Regarding the issue of fine-tuning Llava onevision

haozhang1234 commented 1 month ago

I encountered three problems The first one is that I found in the script finetune_ov.sh that in addition to the regular data_path and image_folder, there is also a video_folder. This confuses me a bit. Should the path in data_math be filled with the JSON of the image dataset or the JSON of the video dataset? Still use the onevision. YAML file provided in the document (my own image and video mixing path). The second issue is that I still reported an error while running the code, but during my actual inspection, I found that CUDNN should not have any problems and should be able to display the version number and run correctly. My versions are CUDA12.1 and CUDNN8.9.7 ! image *The third one is * I understand that the JSON format of the image text dataset should be ! image But I couldn't find the JSON training format for the video text dataset.
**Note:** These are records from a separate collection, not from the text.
theorem pairUp_map_range (y : Nat → W32) (n : Nat) :
    pairUp op ((List.range (2 * n)).map y) = (List.range n).map fun i => op (y (2 * i)) (y (2 * i + 1)) := by
  induction n generalizing y with
  | zero => rfl
  | succ n ih =>
    have h := ih fun i => y (i + 2)
    rw [show 2 * (n + 1) = 2 * n + 1 + 1 from rfl, List.range_succ_eq_map, List.range_succ_eq_map, List.range_succ_eq_map]
    simpa [pairUp, Function.comp_def, Nat.mul_add] using h

theorem reduce_singleton (k : Nat) (a : W32) : reduce op k [a] = [a] := by
  induction k with
  | zero => rfl
  | succ k ih => exact ih

/-- k steps of pairing take the 2^k blocks of level j to the one block of level j + k; further steps leave it. -/
theorem reduce_tree (x : Nat → W32) (extra k j : Nat) :
    reduce op (k + extra) ((List.range (2 ^ k)).map (Rule.tree op x j)) = [Rule.tree op x (j + k) 0] := by
  induction k generalizing j with
  | zero => simpa using reduce_singleton op extra (Rule.tree op x j 0)
  | succ k ih =>
    rw [Nat.succ_add, reduce, Nat.pow_succ', pairUp_map_range]
    exact (ih (j + 1)).trans (by rw [Nat.succ_add_eq_add_succ])

theorem scanStep_map_range (y : Nat → W32) (d n : Nat) :
    scanStep op d ((List.range n).map y) = (List.range n).map fun l => if d ≤ l then op (y (l - d)) (y l) else y l := by
  refine List.ext_getElem (by simp [scanStep]) fun i h1 h2 => ?_
  have hi : i - d < n := by simp at h2; omega
  simp [scanStep, hi]

/-- The steps at the distances 1 to 2^(k − 1) lead to level k of the scan. -/
theorem foldl_scanStep (x : Nat → W32) (n k : Nat) :
    ((List.range k).map (2 ^ ·)).foldl (fun l d => scanStep op d l) ((List.range n).map x) =
      (List.range n).map (Rule.scanAt op x k) := by
  induction k with
  | zero => rfl
  | succ k ih =>
    rw [List.range_succ, List.map_append, List.foldl_append, ih]
    exact scanStep_map_range op _ _ n

end

/-- The levels of a reduction over the lanes of a core (R102). -/
def redLevels (s : State) : Nat := if s.kind = .tensor then 6 else 5

theorem redLevels_le (s : State) : redLevels s ≤ 6 := by
  unfold redLevels
  split <;> omega

theorem vl_eq_two_pow (s : State) : s.vl = 2 ^ redLevels s := by
  unfold State.vl redLevels
  cases s.kind <;> rfl

theorem reduce_lanes (op : W32 → W32 → W32) (x : Nat → W32) (s : State) :
    (reduce op 6 ((List.range s.vl).map x)).headD 0 = Rule.tree op x (redLevels s) 0 := by
  obtain ⟨extra, hextra⟩ := Nat.exists_eq_add_of_le (redLevels_le s)
  have h := reduce_tree op x extra (redLevels s) 0
  rw [← hextra, ← vl_eq_two_pow, Nat.zero_add] at h
  exact congrArg (·.headD 0) h

theorem scan_lanes (op : W32 → W32 → W32) (x : Nat → W32) (s : State) {l : Nat} (hl : l < s.vl) :
    (scan op s.vl ((List.range s.vl).map x)).getD l 0 = Rule.scanAt op x (redLevels s) l := by
  have hdist : [1, 2, 4, 8, 16, 32].filter (· < s.vl) = (List.range (redLevels s)).map (2 ^ ·) := by
    unfold State.vl redLevels
    cases s.kind <;> rfl
  rw [scan, hdist, foldl_scanStep]
  simp [hl]

-- ## One application of an operation

/-- On lanes that are one element the element-wise operation is the operation. -/
theorem zipElems_32 (g : Nat → Nat → Nat) (a b : W32) : zipElems 32 g a b = BitVec.ofNat 32 (g a.toNat b.toNat) := by
  have helem : ∀ x : W32, elem 32 0 x = x.toNat := fun x => by
    rw [elem, fld, Nat.mul_zero, Nat.pow_zero, Nat.div_one, x.toNat_mod_cancel]
  apply BitVec.eq_of_toNat_eq
  simp [zipElems, packLane, helem]

theorem fltOp2_f32 (m : RM) (g : Val → Val → Val) (a b : W32) :
    fltOp2 false .f32 m g a b = BitVec.ofNat 32 (encode f32 (.det m) (g (f32.decode a.toNat) (f32.decode b.toNat))) :=
  zipElems_32 (fun x y => encode f32 (.det m) (g (f32.decode x) (f32.decode y))) a b

theorem fltPick_f32 (g : Fmt → Nat → Nat → Nat) (a b : W32) :
    fltPick false .f32 g a b = BitVec.ofNat 32 (g f32 a.toNat b.toNat) := zipElems_32 (g f32) a b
I am looking at the training format of other related datasets' JSON training format (video chatgpt) and referring to this format to adjust the JSON training format of the dataset I am looking for { "id": "0", "video": "/4T/WK/MyProjects/LLaVA-NeXT/ZH-DataSet/vidio-dataset/datasets--lmms-lab--VideoDetailCaption/TestVideos/v-6dz6tBH77I.mp4", "conversations": [ { "from": "human", "value": "

haozhang1234 commented 1 month ago

This is the training format for my video dataset JSON I want to know if this is the JSON training format for video datasets. If it weren't for your assistance in providing a correct JSON training format, I would greatly appreciate it. I hope someone can answer my question. Thank you very much for your help!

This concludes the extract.